Try running this model on NPU by using the corresponding `litertlm` file and setting your EngineConfig’s backend and visionBackend to NPU. To check if your phone’s NPU is supported see this [guide](https://ai.google.dev/edge/litert/next/npu).

## Desktop 

To build a Desktop application, C++ is the current recommendation.
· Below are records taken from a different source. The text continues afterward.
-- ==== Sys2Proof/Tests/Slice0.lean ====
section
/-!
SUPPORT. Tests: well-formedness refuses what it should, and for every statement a state and operands that meet the hypotheses of
each of its clauses.
-/
namespace Sys2Proof.Tests

open Sys2Proof.Machine

-- One theorem at a time: checked side by side, these take a thread each.
set_option Elab.async false

/-! States and packets. -/

/-- A key slot with every right, its key 16 zero bytes. -/
def testSlot : KeySlot := { st := .active, key := zeros 16, rights := 0xFF, keyId := 7, last := 0 }

/-- READY, the link in use on lane 0, every domain on, slot 2 keyed. -/
def live : State :=
  { State.reset with
    sys := { sysReset with
      rstN := true, st := .ready, prev := .boot, gongCapable := true, fwImage := 0, pd := List.replicate 12 .on, pdWant := List.replicate 12 .on }
    link := { linkReset with ls := .active, refclkOk := true, cfg := regReset 0x30000, cap := 4, grade := 1, rxActive := 1, agreed := 1, active := 1, width := 1,
                             lanes := [{ (default : Lane) with locked := true, ready := true, partnerReady := true }] ++ List.replicate 3 default }
    tab := { taborBlkReset with t := (List.range 4).map (fun n => { taborReset n with running := true }), onCrystal := false }
    sec := { secDelivered false with slots := (secDelivered false).slots.set 2 testSlot } }

def inSt (st : DevState) (s : State) : State := s.onSys (fun y => { y with st := st })

/-- A packet without MAC, sequence number 1. -/
def plain : CmdHdr := { path := .envex, auth := false, ackReq := true, expert := true, tag := 7, seq := 1, slot := 2, mac := [] }

/-- The same with the MAC of slot 2. -/
def sealed (op : Nat) (ps : Bytes) (s : State) : CmdHdr :=
  { plain with auth := true, mac := macOf (zeros 16) 1 s.sys.profileL serialBytes (pktOf op { plain with auth := true } ps s).covered }

/-- What of Admits can be evaluated on any packet. -/
def admits0 (op : Nat) (h : CmdHdr) (ps : Bytes) (s : State) : Bool :=
  s.clap.queue.isEmpty && !s.clap.restarting && s.clap.held.isNone && !s.sys.coldDue && s.hears h.path && decide (ps.length ≤ 4132) &&
  decide ((s.lastSeq (pktOf op h ps s)).toNat < h.seq.toNat) && !s.unitBusy (pktOf op h ps s) && (check79 (ctxOf op h ps s) (taken op h ps s)).isNone

theorem admits_of {op : Nat} {h : CmdHdr} {ps : Bytes} {s : State} (h0 : admits0 op h ps s = true)
    (ha : s.authRefused (pktOf op h ps s) = none) (hr : s.ledgerRoom (pktOf op h ps s) = true) : Admits op h ps s := by
  simp only [admits0, Bool.and_eq_true, Bool.not_eq_true', decide_eq_true_eq, List.isEmpty_iff, Option.isNone_iff_eq_none] at h0
  obtain ⟨⟨⟨⟨⟨⟨⟨⟨a, b⟩, c⟩, d⟩, e⟩, f⟩, g⟩, i⟩, j⟩ := h0
  exact { idle := a, running := b, free := c, noCold := d, hears := e, size := f, auth := ha, fresh := g, unit := i, room := fun _ => hr, step79 := j }

theorem macOf_length (k : Bytes) (d : Byte) (l : Bool) (sn cov : Bytes) : (macOf k d l sn cov).length ≤ 8 := by
  unfold macOf; rw [List.length_take]; exact Nat.min_le_left _ _

theorem natLe_length : ∀ n v, (natLe n v).length = n
  | 0, _ => rfl
  | n + 1, v => by simp [natLe, natLe_length n]

theorem room_of {op : Nat} {h : CmdHdr} {ps : Bytes} {s : State} (hl : s.clap.ledger = []) (hn : (pktOf op h ps s).covered.length ≤ 4152)
    (hm : (pktOf op h ps s).mac.length ≤ 8) : s.ledgerRoom (pktOf op h ps s) = true := by
  have hc : ∀ p : CmdPkt, (pktBytes p).length ≤ p.covered.length + p.mac.length + 4 := by
    intro p
    unfold pktBytes
    dsimp only
    split <;> simp [leOf, natLe_length] <;> omega
  have h1 := hc (pktOf op h ps s)
  unfold State.ledgerRoom
  rw [hl]
  have h2 : entrySize (pktOf op h ps s) ≤ 4300 := by
    have : pad32 (pktBytes (pktOf op h ps s)).length ≤ (pktBytes (pktOf op h ps s)).length + 32 := by unfold pad32; omega
    unfold entrySize; omega
  dsimp only
  refine decide_eq_true ?_
  have h3 : sumL (List.map (fun e => entrySize e.pkt) (List.dropWhile (fun e => decide (e.state ≠ 0)) ([] : List LedgerEntry))) = 0 := rfl
  rw [h3]
  split <;> omega

/-- The packet sealed with the key of slot 2 verifies. -/
theorem sealed_auth {op : Nat} {ps : Bytes} {s : State} (hk : s.sec.slots[2]? = some testSlot) (hl : s.lockout = false)
    (hn : needOf op = none ∨ ∃ r, needOf op = some r ∧ r < 8) (ho : op < 65536) : s.authRefused (pktOf op (sealed op ps s) ps s) = none := by
  have hop : (pktOf op (sealed op ps s) ps s).opcode.toNat = op := by
    show (BitVec.ofNat 16 op).toNat = op
    rw [BitVec.toNat_ofNat]; exact Nat.mod_eq_of_lt ho
  have hs : (pktOf op (sealed op ps s) ps s).slot.toNat = 2 := rfl
  have hau : (pktOf op (sealed op ps s) ps s).auth = true := rfl
  have hr : ∀ r, r < 8 → s.hasRight 2 r = true := by
    intro r hr
    unfold State.hasRight
    rw [hk]
    have : ∀ r, r < 8 → (decide (testSlot.st = .active) && testSlot.rights.getLsbD r) = true := by decide
    exact this r hr
  have hok : s.authOk (pktOf op (sealed op ps s) ps s) = true := by
    unfold State.authOk State.keyOf
    rw [hs, hk]
    have e : (pktOf op (sealed op ps s) ps s).mac = macOf testSlot.key 1 s.sys.profileL serialBytes (pktOf op (sealed op ps s) ps s).covered := rfl
    dsimp only [if_true]
    rw [hop, if_pos (show testSlot.st = .active from rfl)]
    dsimp only
    rw [e, beq_self_eq_true, Bool.true_and]
    rcases hn with hn | ⟨r, hn, h8⟩
    · rw [hn]; dsimp only; rw [hr 0 (by decide)]; simp
    · rw [hn]; exact hr r h8
  unfold State.authRefused
  rw [hl, hau, hok]
  rfl

/-- An admitted packet without MAC, on a state whose Ledger is empty. -/
theorem plain_ok {op : Nat} {ps : Bytes} {s : State} (h0 : admits0 op plain ps s = true) (ha : s.authRefused (pktOf op plain ps s) = none)
    (hl : s.clap.ledger = []) (hn : decide ((pktOf op plain ps s).covered.length ≤ 4152) = true) (hm : (pktOf op plain ps s).mac = []) :
    Admits op plain ps s :=
  admits_of h0 ha (room_of hl (of_decide_eq_true hn) (by rw [hm]; decide))

/-- An admitted packet with MAC. -/
theorem sealed_ok {op : Nat} {ps : Bytes} {s : State} (h0 : admits0 op (sealed op ps s) ps s = true) (hk : s.sec.slots[2]? = some testSlot)
    (hlo : s.lockout = false) (hn : (match needOf op with | some r => decide (r < 8) | none => true) = true) (ho : decide (op < 65536) = true)
    (hl : s.clap.ledger = []) (hc : decide ((pktOf op (sealed op ps s) ps s).covered.length ≤ 4152) = true) : Admits op (sealed op ps s) ps s := by
  have hm : (pktOf op (sealed op ps s) ps s).mac.length ≤ 8 := macOf_length (zeros 16) 1 s.sys.profileL serialBytes _
  have hn' : needOf op = none ∨ ∃ r, needOf op = some r ∧ r < 8 := by
    cases h : needOf op with
    | none => exact .inl rfl
    | some r => rw [h] at hn; exact .inr ⟨r, rfl, of_decide_eq_true hn⟩
  exact admits_of h0 (sealed_auth hk hlo hn' (of_decide_eq_true ho)) (room_of hl (of_decide_eq_true hc) hm)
See the following code sample.

```cpp
// Create engine with proper multimodality backend.
auto engine_settings = EngineSettings::CreateDefault(
    model_assets,
    /*backend=*/litert::lm::Backend::CPU,
    /*vision_backend*/litert::lm::Backend::GPU,
);

// Send message to the LLM with image data.
absl::StatusOr<Message> model_message = (*conversation)->SendMessage(
    JsonMessage{
        {"role", "user"},
        {"content", { // Now content must be an array.
          {{"type", "text"}, {"text", "Describe the following image: "}},
          {{"type", "image"}, {"path", "/file/path/to/image.jpg"}}
        }},
    });
CHECK_OK(model_message);

// Print the model message.
std::cout << *model_message << std::endl;
```

# Performance

## Android

Benchmarked on Xiaomi 17 Pro Max.


<table border="1">
  <tr>
   <th style="text-align: left">Backend</th>
   <th style="text-align: left">Quantization scheme</th>
   <th style="text-align: left">Context length</th>
   <th style="text-align: left">Prefill (tokens/sec)</th>
   <th style="text-align: left">Decode (tokens/sec)</th>
   <th style="text-align: left">Time-to-first-token (sec)</th>
   <th style="text-align: left">Memory (RSS in MB)</th>
   <th style="text-align: left">Model size (MB)</th>
   <th style="text-align: left">Model File</th>
  </tr>
  <tr>
<td><p style="text-align: left">GPU</p></td>
<td><p style="text-align: left">dynamic_int8</p></td>
<td><p style="text-align: right">1280</p></td>
<td><p style="text-align: right">2,220 tk/s</p></td>
<td><p style="text-align: right">64 tk/s</p></td>
<td><p style="text-align: right">0.55 s</p></td>
<td><p style="text-align: right">1766 MB</p></td>
<td><p style="text-align: right">1103 MB</p></td>
<td><p style="text-align: left"><a style="text-decoration: none" href="https://huggingface.co/litert-community/FastVLM-0.5B/resolve/main/FastVLM-0.5B.litertlm">&#128279;</a></p></td>
</tr>

<tr>
<td><p style="text-align: left">NPU</p></td>
<td><p style="text-align: left">dynamic_int8</p></td>
<td><p style="text-align: right">1280</p></td>
<td><p style="text-align: right">11,272 tk/s</p></td>
<td><p style="text-align: right">106 tk/s</p></td>
<td><p style="text-align: right">0.12 s</p></td>
<td><p style="text-align: right">925 MB</p></td>
<td><p style="text-align: right">899 MB</p></td>
<td><p style="text-align: left"><a style="text-decoration: none" href="https://huggingface.co/litert-community/FastVLM-0.5B/resolve/main/FastVLM-0.5B.sm8850.litertlm">&#128279;</a></p></td>
</tr>

</table>



Notes:
* Model Size: measured by the size of the file on disk.
* TTFT includes encoding time for 1 image and corresponding text prompt.
* Benchmark is run with cache enabled and initialized. During the first run, the latency and memory usage may differ.